У него задрожали руки и мысли.

― Отняли… Всё отняли…

Судья сделал шаг к Зарубину.

― Егор Силантьевич… А что если… Вам выпить?

Зарубин покачал тем, что несколько дней считал своей головой.

― Нет, Федор Карпович. Там же дисульфирам, будь он проклят.

― А что если, Егор Силантьевич, если из вас его извлечь?

― Как это?

― Как зашили, только в обратном направлении. Александр Андреевич у нас все-таки врач. Есть же у него друзья-наркологи. А, Александр Андреевич?

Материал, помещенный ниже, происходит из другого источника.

-- ==== Sys2Proof/Machine/Engine.lean ====
section
/-! DEFINITION. The copy engines (R190 to R205, R208): nest blocks and their checks, the walk, and the steps of an engine. -/
namespace Sys2Proof.Machine

/-! ### Nest blocks (R196) -/

/-- A field of a nest block: bytes, and bits of it. -/
abbrev Blk := BitVec 1024

/-- Formats by code (R197). -/
def nbSfmt (b : Blk) : Nat := blkBytes b 0x10 1
/-- See `nbSfmt`. -/
def nbDfmt (b : Blk) : Nat := blkBytes b 0x11 1
/-- Source and destination kinds, with the tile queue and the operand slot. -/
def nbSkind (b : Blk) : Nat := blkBytes b 0x12 1 % 4
/-- See `nbSkind`. -/
def nbTq (b : Blk) : Nat := blkBytes b 0x12 1 / 4 % 4
/-- See `nbSkind`. -/
def nbDkind (b : Blk) : Nat := blkBytes b 0x13 1 % 4
/-- See `nbSkind`. -/
def nbOb (b : Blk) : Nat := blkBytes b 0x13 1 / 4 % 32
/-- A bit of FLAGS: 0 TR, 1 CVT, 2 SCL, 3 SAT, 4 ZF, 5 MC. -/
def nbFlag (b : Blk) (i : Nat) : Bool := bitOf (blkBytes b 0x14 2) i
/-- MODE and SCOPE. -/
def nbMode (b : Blk) : Nat := bitsOf (blkBytes b 0x14 2) 8 6
/-- See `nbMode`. -/
def nbScope (b : Blk) : Nat := bitsOf (blkBytes b 0x14 2) 11 9
/-- Counter and unit count. -/
def nbKctr (b : Blk) : Nat := blkBytes b 0x16 1 % 16
/-- See `nbKctr`. -/
def nbUnits (b : Blk) : Nat := blkBytes b 0x18 2
/-- COUNT, BOUND, SSTR and DSTR of a dimension. -/
def nbCount (b : Blk) (d : Nat) : Nat := blkBytes b (0x20 + 12 * d) 2
/-- See `nbCount`. -/
def nbBound (b : Blk) (d : Nat) : Nat := blkBytes b (0x22 + 12 * d) 2
/-- See `nbCount`. -/
def nbSstr (b : Blk) (d : Nat) : Int := sintOf 32 (blkBytes b (0x24 + 12 * d) 4)
/-- See `nbCount`. -/
def nbDstr (b : Blk) (d : Nat) : Int := sintOf 32 (blkBytes b (0x28 + 12 * d) 4)
/-- Elements of one unit (R198). -/
def nbPerUnit (b : Blk) : Nat := nbN b / nbUnits b
/-- BAROFF, if one is named. -/
def nbBar (b : Blk) : Option Nat := let x := blkBytes b 0x6C 4; if x = 0xFFFFFFFF then none else some x
/-- Buffer and granules of kind 2. -/
def nbCb (b : Blk) : Nat := blkBytes b 0x70 1 % 8
/-- See `nbCb`. -/
def nbCbg (b : Blk) : Nat := blkBytes b 0x74 2
/-- The core that owns the buffer. -/
def nbCbCore (t : Team) (b : Blk) : Nat := t.coreAt (blkBytes b 0x71 1) (blkBytes b 0x72 1)

/-- Mantissa bits of an NX code. -/
def codeNx (f : Nat) : Option Nat := if f = 5 then some 7 else if f = 6 then some 4 else if f = 7 then some 2 else none
/-- Bytes of an element that is not NX (R197). -/
def codeBytes (f : Nat) : Nat :=
  if f = 0 ∨ f = 1 then 2 else if f = 8 ∨ f = 9 then 4 else if f = 10 then 6 else 1
/-- Alignment of a memory element (R197). -/
def codeAlign (f : Nat) : Nat := if f = 10 then 2 else codeBytes f
/-- Floating format of a code. -/
def codeFloat (f : Nat) : Option FF :=
  if f = 0 then some ffBf16 else if f = 1 then some ffF16 else if f = 2 then some ffE4m3 else if f = 3 then some ffE5m2
  else if f = 8 then some ffF32 else if f = 10 then some ffAcc else none
/-- The value of an element that is not NX (R198). -/
def codeValue (f x : Nat) : FpNum :=
  match codeFloat f with
  | some g => g.value x
  | none => numOfInt (sintOf (if f = 9 then 32 else 8) x)

/-- Whether a conversion is exact because the target contains the source (R72). FP32 to FP32 is, and ACC48 to FP32 is not: FP32's precision
does not contain ACC48's, though the rule's list names every floating format (DEDUCED, log entry 57). -/
def codeContains (sf df : Nat) : Bool :=
  let small := sf == 2 || sf == 3
  let narrow := small || sf == 0 || sf == 1 || (codeNx sf).isSome
  (df == 10) || (df == 8 && (narrow || sf == 8 || sf == 4)) || ((df == 0 || df == 1) && (small || sf == 4))
    || ((df == 2 || df == 3) && sf == 4)

/-- Whether a conversion keeps an infinity, whatever SAT says (R71): the target contains the source, or no finite value of the source overflows it. -/
def codeKeepsInf (sf df : Nat) : Bool := codeContains sf df || sf == df || (sf == 1 && df == 0)

/-- The rounding of a mode code, with the target's default (R69). -/
def codeRnd (m df : Nat) : Rnd :=
  if m = 1 then .rne else if m = 2 then .rna else if m = 3 then .rz
  else if codeBytes df = 1 || (codeNx df).isSome then .rna else .rne

/-- A conversion to a target that is not NX (R69, R71, R72). What the rules leave open is settled here (log entry 57): an INT8 value that E4M3 or
E5M2 cannot hold, though R72 calls the conversion exact, is rounded in the block's MODE; and a finite value that SCALE has carried past the
range of a containing target overflows as in any other conversion, SAT clamping it and setting ESTAT, while an infinite product stays. -/
def codeConvert (sf df mode : Nat) (sat : Bool) (x : FpNum) : Conv :=
  let r := codeRnd mode df
  match codeFloat df with
  | some g => g.round r sat (codeKeepsInf sf df) x
  | none => (iTarget (if df = 9 then 32 else 8) r).conv r sat x

/-! ### Checks at issue (R202) -/

/-- Whether a reserved field or bit of a nest block is set. -/
def nbReserved (b : Blk) : Bool :=
  blkBytes b 0x12 1 / 16 != 0 || blkBytes b 0x13 1 / 128 != 0 || blkBytes b 0x14 2 / 2 ^ 12 != 0 || blkBytes b 0x16 1 / 16 != 0
    || blkBytes b 0x17 1 != 0 || blkBytes b 0x1A 2 != 0 || blkBytes b 0x70 1 / 8 != 0 || blkBytes b 0x73 1 != 0
    || blkBytes b 0x76 10 != 0

/-- The multicast rectangle: origin and size. -/
def nbRect (b : Blk) : Nat × Nat × Nat × Nat :=
  (blkBytes b 0x68 1, blkBytes b 0x69 1, 2 ^ blkBytes b 0x6A 1, 2 ^ blkBytes b 0x6B 1)

/-- Whether a multicast breaks R200. -/
def nbMcastBad (t : Team) (mcast : Bool) (b : Blk) : Bool :=
  let (x, y, w, h) := nbRect b
  let dlocal := match decodeEa (BitVec.ofNat 64 (blkBytes b 8 8)) with
    | .local _ => true
    | _ => false
  nbFlag b 5 != mcast
    || (mcast && (decide (4 < blkBytes b 0x6A 1 ∨ 3 < blkBytes b 0x6B 1) || x % w != 0 || y % h != 0 || decide (t.w < x + w)
        || decide (t.h < y + h) || nbDkind b != 0 || !dlocal))

/-- The checks of a nest block in order (R202). -/
def nbChecks (c : Core) (t : Team) (mcast : Bool) (b : Blk) : List (Nat × Bool) :=
  let sf := nbSfmt b
  let df := nbDfmt b
  let cvt := nbFlag b 1
  let k2 := nbSkind b == 2 || nbDkind b == 2
  [(0x01, nbReserved b),
   (0x02, decide (11 < sf ∨ 11 < df) || (nbSkind b == 1 && sf != 10) || (cvt && (sf == 11 || df == 11))
      || (nbFlag b 0 && (codeNx df).isSome)),
   (0x03, !cvt && (sf != df || nbFlag b 2 || nbFlag b 3)),
   (0x04, decide (3 < nbMode b)),
   (0x05, decide (4 < nbScope b)),
   (0x06, nbUnits b != 0 && nbN b % nbUnits b != 0),
   (0x07, (((codeNx sf).isSome || (codeNx df).isSome) && nbCount b 0 % 16 != 0) || (nbSkind b == 1 && nbCount b 0 != 64)),
   (0x08, nbMcastBad t mcast b),
   (0x09, (nbSkind b == 2 && nbDkind b == 2) || (k2 && (nbCbg b == 0 || decide (6144 < nbCbg b)
      || decide (t.w ≤ blkBytes b 0x71 1 ∨ t.h ≤ blkBytes b 0x72 1)))),
   (0x0A, nbSkind b == 3 || nbDkind b == 3),
   (0x0B, c.overK (nbKctr b) (nbUnits b))]

/-- The block at an address as the issuing group reads it. -/
def nbAt (s : State) (a : Word) : Blk := BitVec.ofNat 1024 (cmdBytes s a 128)

/-- A copy command (R194, R199, R202). -/
def copyOp (e : Eng) (mcast : Bool) (a : SqG) (s : State) : Out :=
  let ad := readSg s a
  let b := nbAt s ad
  let c := s.me
  let rd := gateCmd s ad 128 16
  -- a bad address is found before the block's content is checked, and a failed race check after it (R358, R451)
  let body : Gate := if (cmdLocal ad 128 16).isSome then {} else
    (checksC (nbChecks c (s.team s.cur) mcast b)).and (if nbDkind b = 1 then needClaimed c.atStart (nbOb b) else {})
  runSlot (engSlot e) (((gateSg s a).and (Gate.holdIf (decide (8 ≤ (c.eng e).q.length)))).and (rd.and body))
    (fun t => t.upd fun c =>
      ({ c with nextId := c.nextId + 1 }.addK (nbKctr b) (nbUnits b)).modEng e fun g =>
        { g with q := g.q ++ [({ blk := b, id := c.nextId } : EngCmd)] }) s

/-- R194. -/
def execCpNest (e : Eng) (a : SqG) (s : State) : Out := copyOp e false a s

/-- R194, R200. -/
def execCpMcast (e : Eng) (a : SqG) (s : State) : Out := copyOp e true a s

/-! ### The walk (R198) -/

/-- The index vector of element `e`. -/
def nbIndex (b : Blk) (e : Nat) : List Nat :=
  (rangeFrom 0 6).foldl (fun (acc : List Nat × Nat) d =>
    let c := nbCount b d
    (acc.1 ++ [acc.2 % c], acc.2 / c)) ([], e) |>.1

/-- Whether an element is in bounds. -/
def nbInb (b : Blk) (ix : List Nat) : Bool := !nbFlag b 4 || ix.zipIdx.all fun (i, d) => decide (i < nbBound b d)

/-- The offset of a block of an NX side, or of an element of another side, from dimension 0. -/
def dim0 (f i : Nat) (str : Int) : Int :=
  match codeNx f with
  | some k => (i / 16 * (nxBits k / 8) : Nat)
  | none => i * str

/-- The source offset of an element from SBASE. -/
def nbSoff (b : Blk) (ix : List Nat) : Int :=
  dim0 (nbSfmt b) (ix.getD 0 0) (nbSstr b 0) + ((rangeFrom 1 5).foldl (fun (a : Int) d => a + ix.getD d 0 * nbSstr b d) 0)

/-- The destination offset of an element from DBASE; TR swaps the strides of dimensions 0 and 1. -/
def nbDoff (b : Blk) (ix : List Nat) : Int :=
  let rest := (rangeFrom 2 4).foldl (fun (a : Int) d => a + ix.getD d 0 * nbDstr b d) 0
  if nbFlag b 0 then ix.getD 0 0 * nbDstr b 1 + ix.getD 1 0 * nbDstr b 0 + rest
  else dim0 (nbDfmt b) (ix.getD 0 0) (nbDstr b 0) + ix.getD 1 0 * nbDstr b 1 + rest

/-- An address of the walk. -/
def walkAddr (base : Nat) (off : Int) : Word := BitVec.ofNat 64 base + BitVec.ofInt 64 off

/-- A fault of a running command: FCODE and FADDR (R203). -/
structure EngFault where
  code : BitVec 8
  addr : Word
  deriving DecidableEq, Repr

/-- Where bytes of an engine access lie. -/
inductive Place where
  /-- Offset in a core's scratchpad. -/
  | sp (core off : Nat)
  /-- Physical address, with its page. -/
  | mem (pa : Nat) (pg : TlbEnt)
  /-- Offset in an operand slot. -/
  | ob (off : Nat)
  /-- Physical address in the die's weight store. -/
  | ws (a : Nat)
  deriving DecidableEq, Repr

/-- Whether a weight-store write may go to a version (R259, R335): its address in the store. -/
def weightWrite (s : State) (i : Nat) (ver tensor off len : Nat) : Option Nat :=
  match tabGet? (s.die (coreDie i)).wdir (4 * tensor + ver) with
  | some e => if e.st = 1 ∧ off + len ≤ e.len then some (e.base + off) else none
  | none => none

― Организуем, ― ответил андролог. ― Ради такого освобождения они все хоть ночью встанут. Врачи водку хорошо понимают. Хоть и врачи…

Трепетный краешек надежды коснулся зарубинского сердца. Угрозы жены, настоянные на мученичестве трезвости, вспорхнули и мгновенно забылись. «У дураков всегда под завязку мешок знакомых», ― подумал он, но мысль как-то затерялась среди других ― попривлекательнее.

― Зачем же я вам так нужен? ― спросил он, глядя на судью глазами исцеленного слепца.

― А это, Егор Силантьевич, я расскажу вам по дороге. Если вы, разумеется, согласны.

Зарубин вгляделся в луч прожектора, туда, где он, рассеиваясь, кончался. Он освещал сейчас не Клюквина с Пескаревым, не блестяще вскрытый сундучок с тайной, а его, зарубинское, будущее. Слишком ярок был луч, чтобы не рассмотреть оба исхода. И да, и нет открывали двери в совершенно очевидные комнаты. И Зарубин должен был решить, куда он войдет с чемоданом вещей и размышлений, чтобы осесть и обустроиться. Он пролистнул долгую пьяную жизнь и задумался над несколькими неделями стеклянной трезвости. «А что бы выбрали вы? ― колотилось в его голове так, что ошметки прочих соображений разлетались, как от взрыва. ― А что бы выбрали вы… А что бы выбрали выыыыыыыыы?»

― Согласен.

Судья, как смог, обнял его за плечи коротенькой толстой ручкой. И тотчас спустился со сцены и начал поливать собравшихся распоряжениями. Зарубин услышал про машины, ресторан. Люди засуетились. Камбалаев, придерживая рукой ненадетую фуражку, понесся прочь из зала. Директор рынка кричал, «где тут телефон, я тут отродясь не бывал». У судьи словно отросло пять дополнительных рук, готовых к самой бешеной жестикуляции. Зарубин же, покачиваясь, стоял на сцене, чувствуя то, что чувствует приговоренный к наказанию плетьми. Только столб, к которому его привязали, был из тюля, а плети ― пуховые. Он тонул в бархатном водовороте, кружась, но не погибая окончательно. Поролоновые валуны летели со скал, произведенных природой не то из дынной мякоти, не то из есенинской лирики ― из водоворота было плохо видно. Промчался перед глазами водитель Костя, в ЗИЛке, груженом клюквенной пастилой. Далекий потерянный навсегда Плакатов написал в рапорте: «…никакая она не потерпевшая, разве свободой можно изнасиловать…» Возник мираж судьи, и Зарубин ждал, что он сейчас даст ему творожное кольцо или споет колыбельную. Но судья довольно буднично сказал:

― Егор Силантьевич, пора ехать.

Время миражей кончилось, судья оказался вполне настоящим. Он еще успел приказать Пескареву:

― Савка, завтра ― на работу. Нагулялся! Там дел до жопы скопилось.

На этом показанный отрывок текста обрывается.